Working from the top of the records below, reproduce each line exactly, ending once you have written the line containing "inductive FmtTy where".

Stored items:
========================
-- ==== Sys2Proof/Syntax.lean ====
section
/-! DEFINITION. The instructions of the Lanipin instruction set and the device's own steps, one constructor for each
row of the opcode table. -/

namespace Sys2Proof

/-- A six-bit operand selector, as R64 and R65 number them. -/
abbrev Sel := BitVec 6

/-- An eight-bit immediate field (R54). -/
abbrev Imm8 := BitVec 8

/-- A literal: two words, low word first (R49). -/
abbrev Imm := BitVec 64

/-- A scope number, 0 (`.thd`) to 9 (`.sys`); 10 to 15 are not scopes (R56). -/
abbrev Scope := BitVec 4

/-- The fields of a prefix word (R60). -/
structure Pfx where
  msk : BitVec 3
  inv : Bool
  z   : Bool
  rm  : BitVec 3
  c   : Sel
  sat : BitVec 2
  deriving DecidableEq, Repr

/-- Type field of VFP, VSFU and the float compares (R70, R73). -/
inductive FTy where
  | f32 | f64 | f16x2 | bf16x2
  deriving DecidableEq, Repr

/-- Type field of the integer compares (R73). -/
inductive ITy where
  | i32 | n32 | i64 | n64
  deriving DecidableEq, Repr

/-- Condition field of VCMP (R73). -/
inductive Cond where
  | eq | ne | lt | le | gt | ge | un
  deriving DecidableEq, Repr

/-- Operation field of `red` and `scan` (R74). -/
inductive RedOp where
  | addI32 | addI64 | minI32 | minN32 | maxI32 | maxN32 | andB32 | orB32 | xorB32
  | faddF32 | faddF64 | fminF32 | fmaxF32 | fminF64 | fmaxF64
  deriving DecidableEq, Repr

/-- Type codes of `fcvt` (R71). -/
inductive CvtTy where
  | f64 | f32 | f16 | bf16 | e4m3 | e5m2 | e2m1 | e8m0 | i32 | n32 | i64 | n64 | i16 | n16 | i8 | n8
  deriving DecidableEq, Repr

/-- Types of `fround` (R71, R151). -/
inductive FmtTy where
  | f64 | f32 | f16 | bf16
  deriving DecidableEq, Repr

/-- Element types of `fpack` and `funpk` (R71, R153). -/
inductive MxElem where
  | e4m3 | e5m2 | e2m1
  deriving DecidableEq, Repr

/-- Access sizes of the M format (R56, R211). -/
inductive MemSize where
  | b | h | w | d | q | bi | hi
  deriving DecidableEq, Repr

/-- Orderings of the M format (R56, R212). -/
inductive MemOrd where
  | plain | acq | rel | csm | acqrel | rlx | nt
  deriving DecidableEq, Repr

/-- Atomic unit of an access (R56, R213). -/
inductive MemAt where
  | dflt | a8 | a16
  deriving DecidableEq, Repr

/-- Orderings of the atomic format (R57). -/
inductive AtomOrd where
  | rlx | acq | rel | acqrel
  deriving DecidableEq, Repr

/-- Operations of a memory reduction (R80, R225). -/
inductive MrOp where
  | add | sub | minI | maxI | minN | maxN | and | or | xor | addF
  deriving DecidableEq, Repr

/-- Sizes of the borrowed accesses (R82). -/
inductive BSize where
  | b | h | w | d | q
  deriving DecidableEq, Repr

/-- Queues that `push` accepts (R106). -/
inductive CmdQ where
  | qm | qc | qn
  deriving DecidableEq, Repr

/-- Queues that `pop` accepts (R106). -/
inductive RecQ where
  | qe | qf
  deriving DecidableEq, Repr

/-- The three writing forms of the CSR format (R77). -/
inductive CsrFn where
  | write | set | clear
  deriving DecidableEq, Repr

/-- A packet of the transport (R289, R339, R340). `op` is the operation of R288; 8 is an acknowledgement and 9 the data of a
`get`; `mode` is the delivery mode. `seq` is the packet's number at its sender, which an acknowledgement repeats; `id` is the
command that the packet belongs to, at the device that posted it, `flow` the port that posted it, and `rod` the packet's place
in its ROD flow. `peer` is the rank of the device at the other end. `off` says where the data begin in their message, and
`len` is the message's length. `kcls` and `lvl` are the class and the level of the group that posted the command. -/
structure NetPacket where
  world  : Nat
  epoch  : Nat
  tagOk  : Bool
  port   : Nat
  op     : Nat
  mode   : Nat
  seq    : Nat
  id     : Nat
  flow   : Nat
  rod    : Nat
  peer   : Nat
  remote : BitVec 64
  off    : Nat
  len    : Nat
  tag    : BitVec 32
  rcomp  : BitVec 64
  rop    : Nat
  kcls   : Nat
  lvl    : Nat
  status : Nat
  data   : List (BitVec 8)
  deriving DecidableEq, Repr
========================
» WORKED SOLUTION
-- ==== Sys2Proof/Syntax.lean ====
section
/-! DEFINITION. The instructions of the Lanipin instruction set and the device's own steps, one constructor for each
row of the opcode table. -/

namespace Sys2Proof

/-- A six-bit operand selector, as R64 and R65 number them. -/
abbrev Sel := BitVec 6

/-- An eight-bit immediate field (R54). -/
abbrev Imm8 := BitVec 8

/-- A literal: two words, low word first (R49). -/
abbrev Imm := BitVec 64

/-- A scope number, 0 (`.thd`) to 9 (`.sys`); 10 to 15 are not scopes (R56). -/
abbrev Scope := BitVec 4

/-- The fields of a prefix word (R60). -/
structure Pfx where
  msk : BitVec 3
  inv : Bool
  z   : Bool
  rm  : BitVec 3
  c   : Sel
  sat : BitVec 2
  deriving DecidableEq, Repr

/-- Type field of VFP, VSFU and the float compares (R70, R73). -/
inductive FTy where
  | f32 | f64 | f16x2 | bf16x2
  deriving DecidableEq, Repr

/-- Type field of the integer compares (R73). -/
inductive ITy where
  | i32 | n32 | i64 | n64
  deriving DecidableEq, Repr

/-- Condition field of VCMP (R73). -/
inductive Cond where
  | eq | ne | lt | le | gt | ge | un
  deriving DecidableEq, Repr

/-- Operation field of `red` and `scan` (R74). -/
inductive RedOp where
  | addI32 | addI64 | minI32 | minN32 | maxI32 | maxN32 | andB32 | orB32 | xorB32
  | faddF32 | faddF64 | fminF32 | fmaxF32 | fminF64 | fmaxF64
  deriving DecidableEq, Repr

/-- Type codes of `fcvt` (R71). -/
inductive CvtTy where
  | f64 | f32 | f16 | bf16 | e4m3 | e5m2 | e2m1 | e8m0 | i32 | n32 | i64 | n64 | i16 | n16 | i8 | n8
  deriving DecidableEq, Repr

/-- Types of `fround` (R71, R151). -/
inductive FmtTy where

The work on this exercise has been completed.